(What the task asks)
Give again, word for word, each line below starting at the one that contains "a restore dial (R126). -/" and ending at the one that contains "correcting := s.hitch.correcting".

[[ Material for this exercise, beginning ]]

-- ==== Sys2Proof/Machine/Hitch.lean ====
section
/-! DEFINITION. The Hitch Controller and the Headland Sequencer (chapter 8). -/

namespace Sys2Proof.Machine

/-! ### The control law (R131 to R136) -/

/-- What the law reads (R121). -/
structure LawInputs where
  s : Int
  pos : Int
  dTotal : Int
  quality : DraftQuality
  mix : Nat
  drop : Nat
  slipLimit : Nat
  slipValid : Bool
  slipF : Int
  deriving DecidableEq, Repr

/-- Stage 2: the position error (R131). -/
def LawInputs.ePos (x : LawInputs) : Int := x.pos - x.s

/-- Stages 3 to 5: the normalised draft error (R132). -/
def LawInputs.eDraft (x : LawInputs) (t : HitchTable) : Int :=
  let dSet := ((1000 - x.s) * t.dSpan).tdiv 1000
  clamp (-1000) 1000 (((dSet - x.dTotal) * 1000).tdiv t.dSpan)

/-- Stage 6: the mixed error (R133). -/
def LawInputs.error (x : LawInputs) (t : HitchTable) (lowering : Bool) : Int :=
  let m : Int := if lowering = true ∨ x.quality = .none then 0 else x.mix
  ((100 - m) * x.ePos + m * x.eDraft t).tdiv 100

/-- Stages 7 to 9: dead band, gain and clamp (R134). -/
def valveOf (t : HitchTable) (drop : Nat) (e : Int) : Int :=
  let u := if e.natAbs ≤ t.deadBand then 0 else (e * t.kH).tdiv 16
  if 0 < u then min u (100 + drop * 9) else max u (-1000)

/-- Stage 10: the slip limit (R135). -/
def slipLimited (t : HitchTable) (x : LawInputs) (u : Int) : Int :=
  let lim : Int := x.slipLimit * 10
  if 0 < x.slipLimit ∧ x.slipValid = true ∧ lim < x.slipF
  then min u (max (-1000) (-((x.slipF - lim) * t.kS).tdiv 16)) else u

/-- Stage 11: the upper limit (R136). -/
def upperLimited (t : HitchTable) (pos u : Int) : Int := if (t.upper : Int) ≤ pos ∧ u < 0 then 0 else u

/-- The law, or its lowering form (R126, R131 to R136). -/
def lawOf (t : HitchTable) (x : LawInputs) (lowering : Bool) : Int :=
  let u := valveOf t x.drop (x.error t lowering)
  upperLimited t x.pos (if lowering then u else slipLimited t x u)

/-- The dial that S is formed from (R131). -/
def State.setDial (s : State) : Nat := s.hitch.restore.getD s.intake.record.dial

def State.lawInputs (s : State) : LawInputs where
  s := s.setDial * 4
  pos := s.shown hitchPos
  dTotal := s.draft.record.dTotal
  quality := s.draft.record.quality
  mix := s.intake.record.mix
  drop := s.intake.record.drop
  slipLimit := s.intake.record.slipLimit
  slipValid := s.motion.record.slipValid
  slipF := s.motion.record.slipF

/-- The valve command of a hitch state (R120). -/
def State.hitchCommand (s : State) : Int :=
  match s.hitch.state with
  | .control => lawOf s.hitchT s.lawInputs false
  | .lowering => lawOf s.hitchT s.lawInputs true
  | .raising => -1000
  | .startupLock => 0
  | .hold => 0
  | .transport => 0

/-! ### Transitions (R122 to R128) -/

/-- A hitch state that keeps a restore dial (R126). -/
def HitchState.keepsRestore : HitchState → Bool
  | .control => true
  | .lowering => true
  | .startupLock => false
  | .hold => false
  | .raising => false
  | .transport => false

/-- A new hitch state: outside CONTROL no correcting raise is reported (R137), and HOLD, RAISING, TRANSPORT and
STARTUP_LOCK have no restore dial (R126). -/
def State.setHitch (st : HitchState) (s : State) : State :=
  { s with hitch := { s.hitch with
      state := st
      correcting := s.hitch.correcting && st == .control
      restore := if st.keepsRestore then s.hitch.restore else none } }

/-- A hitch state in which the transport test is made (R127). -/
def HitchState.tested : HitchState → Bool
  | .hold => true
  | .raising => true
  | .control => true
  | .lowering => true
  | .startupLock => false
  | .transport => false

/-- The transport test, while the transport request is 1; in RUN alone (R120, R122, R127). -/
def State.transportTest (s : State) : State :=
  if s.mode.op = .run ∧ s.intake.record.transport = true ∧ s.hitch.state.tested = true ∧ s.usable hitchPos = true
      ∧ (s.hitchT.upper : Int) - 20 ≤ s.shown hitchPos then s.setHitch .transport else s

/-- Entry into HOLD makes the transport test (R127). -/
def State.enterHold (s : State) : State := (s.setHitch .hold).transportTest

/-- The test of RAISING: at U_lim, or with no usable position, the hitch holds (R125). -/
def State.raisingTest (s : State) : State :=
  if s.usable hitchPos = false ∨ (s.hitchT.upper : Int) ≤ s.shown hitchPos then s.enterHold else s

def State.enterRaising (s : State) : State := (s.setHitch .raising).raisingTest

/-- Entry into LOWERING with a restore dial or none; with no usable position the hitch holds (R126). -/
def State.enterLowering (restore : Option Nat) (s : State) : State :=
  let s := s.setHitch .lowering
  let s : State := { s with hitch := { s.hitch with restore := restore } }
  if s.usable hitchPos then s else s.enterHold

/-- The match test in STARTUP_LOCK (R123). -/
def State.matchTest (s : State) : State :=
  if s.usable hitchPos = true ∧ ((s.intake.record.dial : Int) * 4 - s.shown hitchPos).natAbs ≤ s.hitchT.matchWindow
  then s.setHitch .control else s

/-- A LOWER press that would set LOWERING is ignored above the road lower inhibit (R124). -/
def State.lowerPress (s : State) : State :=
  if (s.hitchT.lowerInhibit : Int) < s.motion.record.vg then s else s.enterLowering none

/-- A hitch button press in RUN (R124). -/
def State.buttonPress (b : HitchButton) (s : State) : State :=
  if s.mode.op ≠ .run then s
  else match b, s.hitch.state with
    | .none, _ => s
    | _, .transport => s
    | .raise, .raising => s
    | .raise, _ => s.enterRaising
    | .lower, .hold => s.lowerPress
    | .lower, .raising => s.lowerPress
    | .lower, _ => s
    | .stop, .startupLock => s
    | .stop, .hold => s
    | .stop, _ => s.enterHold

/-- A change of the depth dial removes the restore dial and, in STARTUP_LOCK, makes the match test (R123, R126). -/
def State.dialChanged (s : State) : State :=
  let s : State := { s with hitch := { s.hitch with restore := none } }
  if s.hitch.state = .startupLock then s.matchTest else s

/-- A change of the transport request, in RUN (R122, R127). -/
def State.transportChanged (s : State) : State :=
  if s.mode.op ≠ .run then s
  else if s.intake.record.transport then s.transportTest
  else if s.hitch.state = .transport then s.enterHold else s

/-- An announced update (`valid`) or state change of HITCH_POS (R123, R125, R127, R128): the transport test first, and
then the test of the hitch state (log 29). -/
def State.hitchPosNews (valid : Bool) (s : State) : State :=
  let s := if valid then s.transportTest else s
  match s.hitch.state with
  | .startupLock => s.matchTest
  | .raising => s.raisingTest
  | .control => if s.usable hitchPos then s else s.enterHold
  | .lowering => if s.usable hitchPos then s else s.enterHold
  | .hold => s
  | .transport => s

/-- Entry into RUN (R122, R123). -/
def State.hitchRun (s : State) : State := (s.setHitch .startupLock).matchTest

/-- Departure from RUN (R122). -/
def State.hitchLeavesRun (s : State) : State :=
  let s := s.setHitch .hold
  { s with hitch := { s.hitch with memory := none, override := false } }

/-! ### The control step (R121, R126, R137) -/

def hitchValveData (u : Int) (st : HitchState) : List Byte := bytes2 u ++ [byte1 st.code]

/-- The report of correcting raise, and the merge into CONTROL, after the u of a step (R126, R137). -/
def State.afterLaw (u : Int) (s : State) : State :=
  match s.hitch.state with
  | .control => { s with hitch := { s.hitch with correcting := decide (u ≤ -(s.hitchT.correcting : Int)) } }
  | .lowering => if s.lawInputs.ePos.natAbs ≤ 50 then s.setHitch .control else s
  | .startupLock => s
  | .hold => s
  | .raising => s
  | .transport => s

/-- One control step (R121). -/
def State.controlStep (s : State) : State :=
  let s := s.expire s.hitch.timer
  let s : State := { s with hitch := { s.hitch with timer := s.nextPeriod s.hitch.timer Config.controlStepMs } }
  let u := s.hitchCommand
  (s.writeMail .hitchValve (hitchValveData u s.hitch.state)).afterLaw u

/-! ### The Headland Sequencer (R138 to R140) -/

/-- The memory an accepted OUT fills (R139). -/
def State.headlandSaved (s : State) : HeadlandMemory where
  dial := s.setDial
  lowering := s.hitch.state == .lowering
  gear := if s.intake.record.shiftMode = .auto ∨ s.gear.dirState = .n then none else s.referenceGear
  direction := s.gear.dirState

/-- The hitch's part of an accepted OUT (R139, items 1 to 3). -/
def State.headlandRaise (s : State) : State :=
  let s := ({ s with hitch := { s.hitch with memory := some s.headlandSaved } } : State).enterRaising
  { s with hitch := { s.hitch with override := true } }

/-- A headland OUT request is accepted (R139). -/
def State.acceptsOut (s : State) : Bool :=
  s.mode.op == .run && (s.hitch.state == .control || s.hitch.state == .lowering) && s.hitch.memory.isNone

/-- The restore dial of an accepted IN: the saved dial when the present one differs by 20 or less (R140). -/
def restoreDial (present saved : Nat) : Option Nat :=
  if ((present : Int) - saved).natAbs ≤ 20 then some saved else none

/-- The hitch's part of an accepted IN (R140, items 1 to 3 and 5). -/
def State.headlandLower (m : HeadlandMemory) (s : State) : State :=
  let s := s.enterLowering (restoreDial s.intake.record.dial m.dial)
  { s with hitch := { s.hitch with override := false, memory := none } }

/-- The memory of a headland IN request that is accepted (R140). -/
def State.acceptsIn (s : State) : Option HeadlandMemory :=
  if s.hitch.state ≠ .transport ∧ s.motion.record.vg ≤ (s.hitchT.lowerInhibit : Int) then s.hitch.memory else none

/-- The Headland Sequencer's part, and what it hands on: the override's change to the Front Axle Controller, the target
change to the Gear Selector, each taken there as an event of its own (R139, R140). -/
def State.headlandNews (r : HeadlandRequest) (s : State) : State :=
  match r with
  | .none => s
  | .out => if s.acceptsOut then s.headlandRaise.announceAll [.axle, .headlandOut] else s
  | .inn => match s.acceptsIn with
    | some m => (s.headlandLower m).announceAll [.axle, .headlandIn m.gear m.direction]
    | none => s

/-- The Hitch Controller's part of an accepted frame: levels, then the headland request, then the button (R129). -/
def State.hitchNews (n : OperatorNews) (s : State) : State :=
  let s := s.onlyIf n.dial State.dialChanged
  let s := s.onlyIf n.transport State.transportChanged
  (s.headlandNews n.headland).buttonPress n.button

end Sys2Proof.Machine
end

[[ Material for this exercise, end ]]

(Written response)
/-- A hitch state that keeps a restore dial (R126). -/
def HitchState.keepsRestore : HitchState → Bool
  | .control => true
  | .lowering => true
  | .startupLock => false
  | .hold => false
  | .raising => false
  | .transport => false

/-- A new hitch state: outside CONTROL no correcting raise is reported (R137), and HOLD, RAISING, TRANSPORT and
STARTUP_LOCK have no restore dial (R126). -/
def State.setHitch (st : HitchState) (s : State) : State :=
  { s with hitch := { s.hitch with
      state := st
      correcting := s.hitch.correcting && st == .control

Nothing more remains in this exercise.